• JAZZ AND STRINGS

    An inspired blend of jazz and classical sounds

  • Frahm, HSO Salute Getz, Sauter ‘Focus’ On Oct. 16 At Asylum Hill Congregational Church

  • By OWEN McNALLY, Special To The Courant
    The Hartford Courant
    October 9, 2012

  • Just a year before his death in 1991, legendary tenor saxophonist Stan Getz told a reporter that the record he was proudest of was "Focus," his remarkable 1961 collaboration with arranger- composer Eddie Sauter in a seven-part, third-stream suite for string orchestra. 

    Getz's biographer Donald L. Maggin, in "Stan Getz: A Life in Jazz" (1996), declares that the Getz/Sauter jazz-with-strings project — one that was most reluctantly approved by commercially cautious recording executives — "created the most fully realized third-stream record ever made." 

    Declaring that "Focus" is "in the class of Bartok, Schoenberg and Stravinsky," critic Richard Palmer in 1987 wrote that the album "remains the only instance thus far when jazz met classical music and achieved something both unique and absolutely successful." 

    In the latest installment of percussionist- educator Gene Bozzi's ongoing tributes to classic "jazz-with-strings" recordings, the acclaimed tenor saxophonist Joel Frahm, a jazz rhythm section and the Hartford Symphony Orchestra's core string orchestra perform the "Focus" material Friday at 8 p.m. at Hartford's Asylum Hill Congregational Church. Frahm, who grew up in West Hartford, will be right at home cast in the leading role as Getz. 

    In the concerto-like format, Frahm will improvise over often highly emotional, broad- sweeping moods, thick textures and resonant timbres. And, most especially, he'll be navigating the sophisticated, modern writing by the often underrated Sauter (1914-1981). 

    Best known for his commercial success in the 1950s with the popular Sauter-Finegan Orchestra, which was often dismissed as big band lite, Sauter also arranged for Red Norvo, Benny Goodman and Artie Shaw, plus varied freelance ventures for stage, film and TV. 

    Bozzi, who is both a jazz drummer and the timpanist for the HSO, initiated the string series with an acclaimed salute to the famous "Charlie Parker with Strings" recordings.

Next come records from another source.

-- ==== Sys2Proof/Config.lean ====
section
/-! DEFINITION. The parameters of the machine (00_scope.md R6): the two the spec leaves OPEN, as one record, and the
constants the model needs by name. -/

namespace Sys2Proof

/-- R6, R47: the two OPEN parameters of a session, the model's arguments. -/
structure Config where
  /-- `MEM_SIZE`, the number of cells, `1 <= MEM_SIZE <= 2^32` (`Config.ok`). -/
  memSize : Nat
  /-- `INIT_MEM`, a total map from addresses to Words, as the list of the cells that differ from
  `Config.fillWord`, addresses rising. Every map on `[0, MEM_SIZE)` has such a list, so this fixes no content. -/
  initMem : List (Nat × Word)
  deriving DecidableEq, Repr

/-- What an address with no entry in a memory list reads as. It belongs to the representation: a cell may hold any
Word, and the list names the cells that do not hold this one (notes/assumptions/3.md). -/
def Config.fillWord : Word := 0

/-- R6: `RESET_PC`, the entry point. -/
def Config.resetPc : Word := 0

/-- DESIGN CHOICE (unsafe for claims about `State.reset` alone; notes/assumptions/1.md and 2.md): the parameters of the
one session the host runs, `MEM_SIZE` = 65536 as in 95_test_vectors.md, `INIT_MEM` with every cell `fillWord`. -/
def Config.forReset : Config := { memSize := 65536, initMem := [] }

end Sys2Proof
end

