-- ==== Sys2Proof/Machine/System.lean ====
section
/-! DEFINITION. System instructions: `HALT` alone (43_system.md). -/

namespace Sys2Proof.Machine

/-- R140, `HALT`. -/
def execHalt (s : State) : Host.Outcome State Fault Refusal := .next s.halt

end Sys2Proof.Machine
end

Those now-canonized studio sessions from 60 years ago featured Bird in flight over a lush orchestral backup. For the two Parker with Strings performances in Hartford earlier this year, alto saxophonist Kris Allen performed as Bird accompanied by a string quartet consisting of HSO personnel and a jazz rhythm section. Working from the Verve recordings, pianist/composer Walt Gwardyak arranged the charts for the string quartet. 

    What makes the Getz-with-strings tribute unique this time out is that the HSO's 15-piece core string orchestra will be playing parts originally orchestrated by Sauter himself. 

    After hearing that the original score for "Focus," along with other papers, had been donated to Yale's Music Library, Bozzi was able to obtain copies of the original material from the Sauter archives in New Haven."Originally, I was thinking we would do this with just string quartet accompaniment, but when I listened to the recording I realized that there just would be too many notes missing if you reduced it to a string quartet," Bozzi says. 

    Bozzi plans to open the concert with "Focus," but also present selections with Frahm swinging with just a jazz rhythm section, a quartet featuring Bozzi on drums, his HSO colleague Rick Rozie on bass and Frahm's own pianist, Spike Wilner.

For the grand finale numbers, with the core orchestra reassembled behind Frahm's tenor and the rhythm section, there will be a tribute to Getz's bossa nova artistry, including such mega-hits as "Desafinado" and "The Girl from Ipanema," both by Antonio Carlos Jobim. 

    At Frahm's suggestion, other selections may include "Early Autumn," an indelible masterwork and dramatic breakthrough solo for Getz in the late 1940s with the Woody Herman Orchestra. Plus, "It Don't Mean a Thing (If It Ain't Got That Swing)," the subject of a classic, searing, mano a mano exchange between Getz and Dizzy Gillespie in 1953. 

    On the "Focus" recording, Getz waxes lyrically on "Her," his moving dedication to his then just recently deceased mother, Goldie, dead at 54 of a massive cerebral hemorrhage. And in his freest, most frenetic playing, done literally with visions of Ornette Coleman's free jazz music dancing in his head, Getz unleashes motific improvisations on "I'm Late, I'm Late," scurrying brilliantly over drum accompaniment.